The French Caisse Centrale de Reassurance requires all individuals to pay a fixed amount proportional to property value, reflecting a constitutional concept that enshrines “all French citizens to be equal and united in solidarity when faced with loss resulting from natural disasters”.
If a flood pool were to be introduced, the Actuaries Institute says it should have a risk reduction focus, and the group highlights the need generally for continual investment in risk reduction at the larger-scale community level and at household level to ease risks.
Both reports stress the importance of mitigation and resilience and propose ways in which that can be encouraged at household level.

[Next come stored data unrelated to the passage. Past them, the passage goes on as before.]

/-- A configuration stored in DISABLED (R99). -/
theorem keeps_withConfig (s : State) (g : SegIx) {c : ConfigChange} (hd : (s.seg g).state = .disabled)
    (hc : SettingsOk s → c.timeout ≠ some 0#8) : Keeps s (s.setSeg g ((s.seg g).withConfig c)) where
  notices := fun h => noticesOk_congr h rfl rfl rfl
  segments := fun h k => by
    rw [State.seg_setSeg]; split
    · exact ⟨Segment.withConfig_ok (h g).1 hd c, (h g).2⟩
    · exact h k
  ports := fun h => portsOk_congr h rfl
  table := fun h => tableOk_congr h rfl rfl
  settings := fun h => ⟨h.buffers, h.executions, h.holdLimits, fun k => by
    rw [State.seg_setSeg]; split
    · simp only [Segment.withConfig]
      cases e : c.timeout with
      | none => exact h.timeouts g
      | some t => intro f; apply hc h; rw [e]; exact congrArg some f
    · exact h.timeouts k⟩

/-! ### The table -/

/-- A change of the table, the change set and the straps alone. -/
theorem Keeps.ofTable {s t : State} (ht : TableOk s → TableOk t)
    (he : ∃ a b c, t = { s with table := a, changeSet := b, straps := c }) : Keeps s t := by
  obtain ⟨a, b, c, rfl⟩ := he
  exact ⟨fun h => noticesOk_congr h rfl rfl rfl, segmentsOk_congr rfl, fun h => portsOk_congr h rfl, ht,
    fun h => settingsOk_congr h rfl (fun _ => rfl) (fun _ => rfl)⟩

/-- One slot changed by an event that keeps it sound, in service as it was, with its record. -/
theorem keeps_setSlot (s : State) (k : SlotIx) {x : Slot} (hx : slotOk (s.slot k) → slotOk x)
    (hk : Slot.Kept (s.slot k) x) : Keeps s (s.setSlot k x) :=
  Keeps.ofTable (fun h => tableOk_setSlot h k (hx (h.slots k)) hk) ⟨_, _, _, rfl⟩

/-- A reload of the idle deadline keeps the change set OPEN or EMPTY (R132). -/
theorem keeps_reloadIdle (s : State) : Keeps s s.reloadIdle := by
  unfold State.reloadIdle
  split
  · exact Keeps.refl s
  · rename_i o d e
    refine Keeps.ofTable (fun h => ?_) ⟨s.table, _, s.straps, rfl⟩
    exact ⟨h.slots, fun c => (by cases c), h.unique, h.managed⟩

theorem reloadIdle_only (s : State) : ∃ c, s.reloadIdle = { s with changeSet := c } := by
  unfold State.reloadIdle; split
  · exact ⟨s.changeSet, rfl⟩
  · exact ⟨_, rfl⟩

/-- While the change set is OPEN, a STAGED slot freed (R135). -/
theorem tableOk_unstaged {s : State} (h : TableOk s) (k : SlotIx) (hs : (s.slot k).state = .staged) :
    TableOk (s.setSlot k (s.slot k).freed) :=
  tableOk_freed h k (fun c => by simp [Slot.inService, hs] at c)

/-- The change set opened, with one slot replaced that stays out of service or in service with its record (R134, R136). -/
theorem tableOk_openFor {s : State} (h : TableOk s) (p : Port) (k : SlotIx) {x : Slot} (hx : slotOk x)
    (hs : (x.inService = false ∧ (s.slot k).inService = false) ∨
      (x.inService = (s.slot k).inService ∧ x.record = (s.slot k).record)) : TableOk ((s.setSlot k x).openFor p) := by
  have e : ∀ j, ((s.setSlot k x).openFor p).slot j = if j = k then x else s.slot j := fun j => State.slot_setSlot s k j x
  have hsv : ∀ j, (((s.setSlot k x).openFor p).slot j).inService = (s.slot j).inService := by
    intro j; rw [e]; split
    · rename_i f; subst f; rcases hs with hs | hs
      · rw [hs.1, hs.2]
      · exact hs.1
    · rfl
  have hrec : ∀ j, (s.slot j).inService = true → (((s.setSlot k x).openFor p).slot j).record = (s.slot j).record := by
    intro j hj; rw [e]; split
    · rename_i f; subst f; rcases hs with hs | hs
      · rw [hs.2] at hj; cases hj
      · exact hs.2
    · rfl
  refine ⟨fun j => ?_, fun c => (by cases c), ?_, ?_⟩
  · rw [e]; split
    · exact hx
    · exact h.slots j
  · intro i j a b hij hi hj ha hb
    rw [hsv] at hi hj
    rw [hrec i hi] at ha; rw [hrec j hj] at hb
    exact h.unique i j a b hij hi hj ha hb
  · intro p
    obtain ⟨j, r, hj, hr, hp⟩ := h.managed p
    exact ⟨j, r, by rw [hsv]; exact hj, by rw [hrec j hj]; exact hr, hp⟩

theorem keeps_takeStage (s : State) (p : Port) (k : SlotIx) (i : Image) : Keeps s (s.takeStage p k i).1 := by
  unfold State.takeStage
  split
  · exact Keeps.refl s
  · split
    · exact keeps_reloadIdle s
    · rename_i hf
      have hf : (s.slot k).state = .free := by simpa using hf
      split
      · exact keeps_reloadIdle s
      · rename_i hv
        refine Keeps.ofTable (fun h => ?_) ⟨_, _, _, rfl⟩
        refine tableOk_openFor h p k ⟨Record.ofImage i, Record.valid_ofImage hv, rfl⟩ (.inl ⟨rfl, ?_⟩)
        simp [Slot.inService, hf]

theorem keeps_takeUnstage (s : State) (p : Port) (k : SlotIx) : Keeps s (s.takeUnstage p k).1 := by
  unfold State.takeUnstage
  split
  · exact Keeps.refl s
  · split
    · exact keeps_reloadIdle s
    · rename_i hf
      have hf : (s.slot k).state = .staged := by simpa using hf
      exact (Keeps.ofTable (fun h => tableOk_unstaged h k hf) ⟨_, _, _, rfl⟩ : Keeps s (s.setSlot k _)).trans
        (keeps_reloadIdle _)

theorem keeps_takeMark (s : State) (p : Port) (k : SlotIx) (gen : BitVec 8) : Keeps s (s.takeMark p k gen).1 := by
  unfold State.takeMark
  split
  · exact Keeps.refl s
  · split
    · exact keeps_reloadIdle s
    · split
      · exact keeps_reloadIdle s
      · rename_i hs _
        have hs : (s.slot k).inService = true := by simpa using hs
        exact Keeps.ofTable (fun h => tableOk_openFor h p k (Slot.marked_ok (h.slots k) hs true) (.inr ⟨rfl, rfl⟩))
          ⟨_, _, _, rfl⟩

theorem keeps_takeUnmark (s : State) (p : Port) (k : SlotIx) (gen : BitVec 8) : Keeps s (s.takeUnmark p k gen).1 := by
  unfold State.takeUnmark
  split
  · exact Keeps.refl s
  · split
    · exact keeps_reloadIdle s
    · split
      · exact keeps_reloadIdle s
      · rename_i hs _
        have hs : (s.slot k).inService = true := by simpa using hs
        refine (Keeps.ofTable (fun h => ?_) ⟨_, _, _, rfl⟩ : Keeps s (s.setSlot k { s.slot k with mark := false })).trans
          (keeps_reloadIdle _)
        have e : ∀ j, (s.setSlot k { s.slot k with mark := false }).slot j =
            if j = k then { s.slot k with mark := false } else s.slot j := fun j => State.slot_setSlot s k j _
        refine ⟨fun j => ?_, fun c j => ?_, fun i j a b hij hi hj ha hb => ?_, fun p => ?_⟩
        · rw [e]; split
          · exact Slot.marked_ok (h.slots k) hs false
          · exact h.slots j
        · rw [e]; split
          · exact ⟨(h.changeSet c k).1, rfl⟩
          · exact h.changeSet c j
        · have k1 : (s.slot i).inService = true := by rw [e] at hi; split at hi <;> simp_all [Slot.inService]
          have k2 : (s.slot j).inService = true := by rw [e] at hj; split at hj <;> simp_all [Slot.inService]
          have k3 : (s.slot i).record = some a := by rw [e] at ha; split at ha <;> simp_all
          have k4 : (s.slot j).record = some b := by rw [e] at hb; split at hb <;> simp_all
          exact h.unique i j a b hij k1 k2 k3 k4
        · obtain ⟨j, r, hj, hr, hp⟩ := h.managed p
          refine ⟨j, r, ?_⟩
          rw [e]; split
          · rename_i f; subst f; exact ⟨hj, hr, hp⟩
          · exact ⟨hj, hr, hp⟩

theorem keeps_takeCommit (s : State) (p : Port) : Keeps s (s.takeCommit p).1 := by
  unfold State.takeCommit
  split
  · exact Keeps.refl s
  · split
    · exact Keeps.refl s
    · split
      · exact keeps_reloadIdle s
      · split
        · exact keeps_reloadIdle s
        · rename_i hd _ ho
          exact Keeps.ofTable (fun h => tableOk_apply h hd ho) ⟨_, _, _, rfl⟩

theorem keeps_abandonChangeSet (s : State) : Keeps s s.abandonChangeSet :=
  Keeps.ofTable tableOk_abandon ⟨_, _, _, rfl⟩

theorem keeps_takeAbandon (s : State) (p : Port) : Keeps s (s.takeAbandon p).1 := by
  unfold State.takeAbandon
  split
  · exact Keeps.refl s
  · split
    · exact Keeps.refl s
    · exact keeps_abandonChangeSet s

theorem keeps_takeRenew (s : State) (k : SlotIx) (gen : BitVec 8) : Keeps s (s.takeRenew k gen).1 := by
  unfold State.takeRenew
  split
  · exact Keeps.refl s
  · split
    · exact Keeps.refl s
    · rename_i hs _
      have hs : (s.slot k).inService = true := by
        cases c : (s.slot k).inService
        · simp [c] at hs
        · rfl
      exact keeps_setSlot s k (fun h => Slot.reloaded_ok h hs _) (Slot.reloaded_kept _ _)

theorem keeps_takeRevive (s : State) (k : SlotIx) (gen : BitVec 8) : Keeps s (s.takeRevive k gen).1 := by
  unfold State.takeRevive
  split
  · exact Keeps.refl s
  · split
    · exact Keeps.refl s
    · rename_i hs _
      have hs : (s.slot k).state = .quarantined := by simpa using hs
      exact keeps_setSlot s k (fun h => Slot.revived_ok h hs _) (Slot.revived_kept hs _)

/-- A lookup binds a slot that is in service (R22). -/
theorem lookupBinding_service {s : State} {p : Port} {q : Query} {b : Binding} (h : s.lookupBinding p q = some b) :
    (s.slot b.slot).inService = true := by
  unfold State.lookupBinding at h
  have key : ∀ k r v, s.lookupResult p q = (v, some (k, r)) → (s.slot k).inService = true := by
    intro k r v e
    unfold State.lookupResult at e
    split at e
    · cases e
    · rename_i j hw
      split at e
      · cases e
      · cases e
        have inv : ∀ (l : List SlotIx) (best : Option SlotIx), (∀ i, best = some i → (s.table.get i).inService = true) →
            ∀ i, l.foldl (betterSlot s.table p q) best = some i → (s.table.get i).inService = true := by
          intro l
          induction l with
          | nil => intro best hb i hi; exact hb i hi
          | cons a l ih =>
            intro best hb i hi
            refine ih (betterSlot s.table p q best a) ?_ i hi
            intro j hj
            unfold betterSlot at hj
            split at hj
            · rename_i hc
              have ha : (s.table.get a).inService = true := by
                simp only [Slot.competes, Bool.and_eq_true] at hc; exact hc.1
              split at hj
              · cases hj; exact ha
              · split at hj
                · cases hj; exact ha
                · exact hb j (by simpa using hj)
            · exact hb j hj
        exact inv _ none (by simp) _ hw
  split at h
  · rename_i e
    simp only [Option.map_eq_some_iff] at h
    obtain ⟨_, _, rfl⟩ := h
    exact key _ _ _ e
  · rename_i e
    simp only [Option.map_eq_some_iff] at h
    obtain ⟨_, _, rfl⟩ := h
    exact key _ _ _ e
  · cases h

theorem keeps_bindWinner (s : State) (p : Port) (q : Query) : Keeps s (s.bindWinner (s.lookupBinding p q)) := by
  unfold State.bindWinner
  split
  · rename_i b e
    exact keeps_setSlot s b.slot (fun h => Slot.bound_ok h (lookupBinding_service e) _) (Slot.bound_kept _ _)
  · exact Keeps.refl s

/-- The messages to and from the table manager take no part in soundness. -/
theorem keeps_dropTableMsg (s : State) (p : Port) : Keeps s (s.dropTableMsg p) :=
  keeps_setPort s p (fun h => PortCtl.ok_messages h _ _ _ _ _ _) rfl

theorem keeps_replyTo (s : State) (p : Port) (r : TableReply) : Keeps s (s.replyTo p r) :=
  keeps_setPort s p (fun h => PortCtl.ok_messages h _ _ _ _ _ _) rfl

theorem keeps_dropSegMsg (s : State) (p : Port) : Keeps s (s.dropSegMsg p) :=
  keeps_setPort s p (fun h => PortCtl.ok_messages h _ _ _ _ _ _) rfl

theorem keeps_takeLookup (s : State) (p : Port) (q : Query) : Keeps s (s.takeLookup p q) :=
  (((keeps_bindWinner s p q).trans (keeps_dropTableMsg _ p)).trans (keeps_replyTo _ p _)).trans (keeps_raiseIf _ _ _)

theorem keeps_takePrefixTest (s : State) (p : Port) (h : BitVec 2) : Keeps s (s.takePrefixTest p h) :=
  ((keeps_dropTableMsg s p).trans (keeps_replyTo _ p _)).trans (keeps_raiseIf _ _ _)

/-- An unbind at its slot (R23). -/
theorem keeps_unbound (s : State) (k : SlotIx) (gen : BitVec 8) :
    Keeps s (s.setSlot k ((s.slot k).unbound gen s.now).1) := by
  rcases Slot.unbound_kept (s.slot k) gen s.now with h | ⟨hs, e⟩
  · exact keeps_setSlot s k (fun h => Slot.unbound_ok h _ _) h
  · rw [e]
    exact Keeps.ofTable (fun h => tableOk_freed h k (fun c => by rw [hs] at c; cases c)) ⟨_, _, _, rfl⟩

/-- A running lease stands on no LOCAL route (R13, R16), so its expiry manages no port away (R160). -/
theorem tableOk_expired {s : State} (h : TableOk s) (k : SlotIx) {t : Nat} (hl : (s.slot k).lease = .running t) :
    TableOk (s.setSlot k (s.slot k).freed) := by
  apply tableOk_freed h k
  intro hs r p hr
  have hv := Slot.record_valid (h.slots k) hr
  have hlife : r.lifetime ≠ none := by
    intro e
    have hk := h.slots k
    cases hst : (s.slot k).state <;> simp [Slot.inService, hst] at hs <;> simp only [slotOk, hst] at hk
    · obtain ⟨r', _, hr', hL, _⟩ := hk
      rw [hr] at hr'; cases hr'
      have := Slot.leaseOk_none hL e
      rw [hl] at this; cases this
    · obtain ⟨r', _, _, hr', hL, _⟩ := hk
      rw [hr] at hr'; cases hr'
      have := Slot.leaseOk_none hL e
      rw [hl] at this; cases this
  cases ht : r.target with
  | localPart => exact absurd (Record.valid_local hv ht) hlife
  | segment g w a => simp [Record.manages, ht]
  | deny => simp [Record.manages, ht]

theorem keeps_restartTable (s : State) (straps : BitVec 2) : Keeps s (s.restartTable straps) := by
  refine Keeps.ofTable (fun _ => ?_) ⟨_, _, _, rfl⟩
  have e : ∀ k, (s.restartTable straps).slot k =
      if k = 0 then managementSlot straps ((s.slot 0).gen + 1#8) else (s.slot k).freed := by
    intro k
    by_cases c : k = 0
    · subst c; simp [State.restartTable, State.slot, Vector.get_eq_getElem]
    · have : ¬ (0 = k.val) := fun f => c (Fin.ext f.symm)
      simp [State.restartTable, State.slot, Vector.get_eq_getElem, this, c]
  refine tableOk_restarted straps ((s.slot 0).gen + 1#8) (by rw [e]; rfl) (fun k hk => ?_)
  rw [e, if_neg hk]; rfl

/-! ### The interpreter -/

/-- The interpreter's state of a port replaced by a sound one. -/
theorem keeps_setInterp (s : State) (p : Port) {x : InterpPort} (hb : SettingsOk s → bufferOk x.buffer)
    (he : SettingsOk s → ∀ e, x.execution = some e → executionOk e) : Keeps s (s.setInterp p x) where
  notices := fun h => noticesOk_congr h rfl rfl rfl
  segments := segmentsOk_congr rfl
  ports := fun h => portsOk_congr h rfl
  table := fun h => tableOk_congr h rfl rfl
  settings := fun h => ⟨fun r => by
    rw [State.interpOf_setInterp]; split
    · exact hb h
    · exact h.buffers r, fun r e => by
    rw [State.interpOf_setInterp]; split
    · exact he h e
    · exact h.executions r e, h.holdLimits, h.timeouts⟩

theorem formResponse_length (s : State) {r : Result} (h : resultOk r) : (s.formResponse r).2.length ≤ 30 := by
  cases r with
  | done st pl => exact h
  | statusPart items => simp only [State.formResponse, resultOk] at h ⊢; simp; omega

theorem keeps_writeResponse (s : State) (p : Port) {r : Result} (h : SettingsOk s → resultOk r) :
    Keeps s (s.writeResponse p r) :=
  (keeps_setInterp s p (fun k => ⟨_, _, rfl, formResponse_length s (h k)⟩) (by intro _ e c; cases c)).trans
    (keeps_setPort _ p (fun k => PortCtl.ok_waits k _ _ _ _ _) rfl)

Consumer groups say people should be able to take simple steps to make their home more resilient, insurers should be required to consider the impact of any measures that a person has taken to reduce risks when determining pricing, and should explain how this has been assessed, and the requirement should be reviewable by the Australian Financial Complaints Authority.
The Actuaries Institute acknowledges the difficulty in assessing the effectiveness of individual household level risk mitigation in practice, which requires technical expertise and can be costly, but says there are promising developments.
An example is the resilience rating system, under development by the Resilience Building Council and to be launched next year, it says, which could help measure the resilience of a property and outline adaptation actions.
The National Emergency Management Agency through the Strategic Insurance Project, is leading the development of a national mitigation measure knowledge base that will support households to understand their risk and the actions they can take to reduce risk.
Consumer groups also note that in preventing underinsurance, it’s not just a matter of affordability, policies are often overly complex and are not well understood, and people may find when they make a claim that they aren’t covered, or that they are underinsured.
Broadly, there’s increasing consensus on the need for better land-use planning rules to prevent more people being put in harm’s way and support for relocations where risk simply can’t be minimised in some locations.
Progress is being made on some of the issues raised in the reports, but achieving action for the near and long-term is no small task. For many people the crunch time is now and the studies suggest the number of people facing that scenario will increase without an urgency of action.
“It has been particularly concerning to see how many people were left without flood cover after the last few years of record rainfall, due to inability to afford the premiums,” Financial Rights Legal Centre CEO Karen Cox says. “Many people are being left behind by rising insurance premiums in the face of increasing climate-related risk.”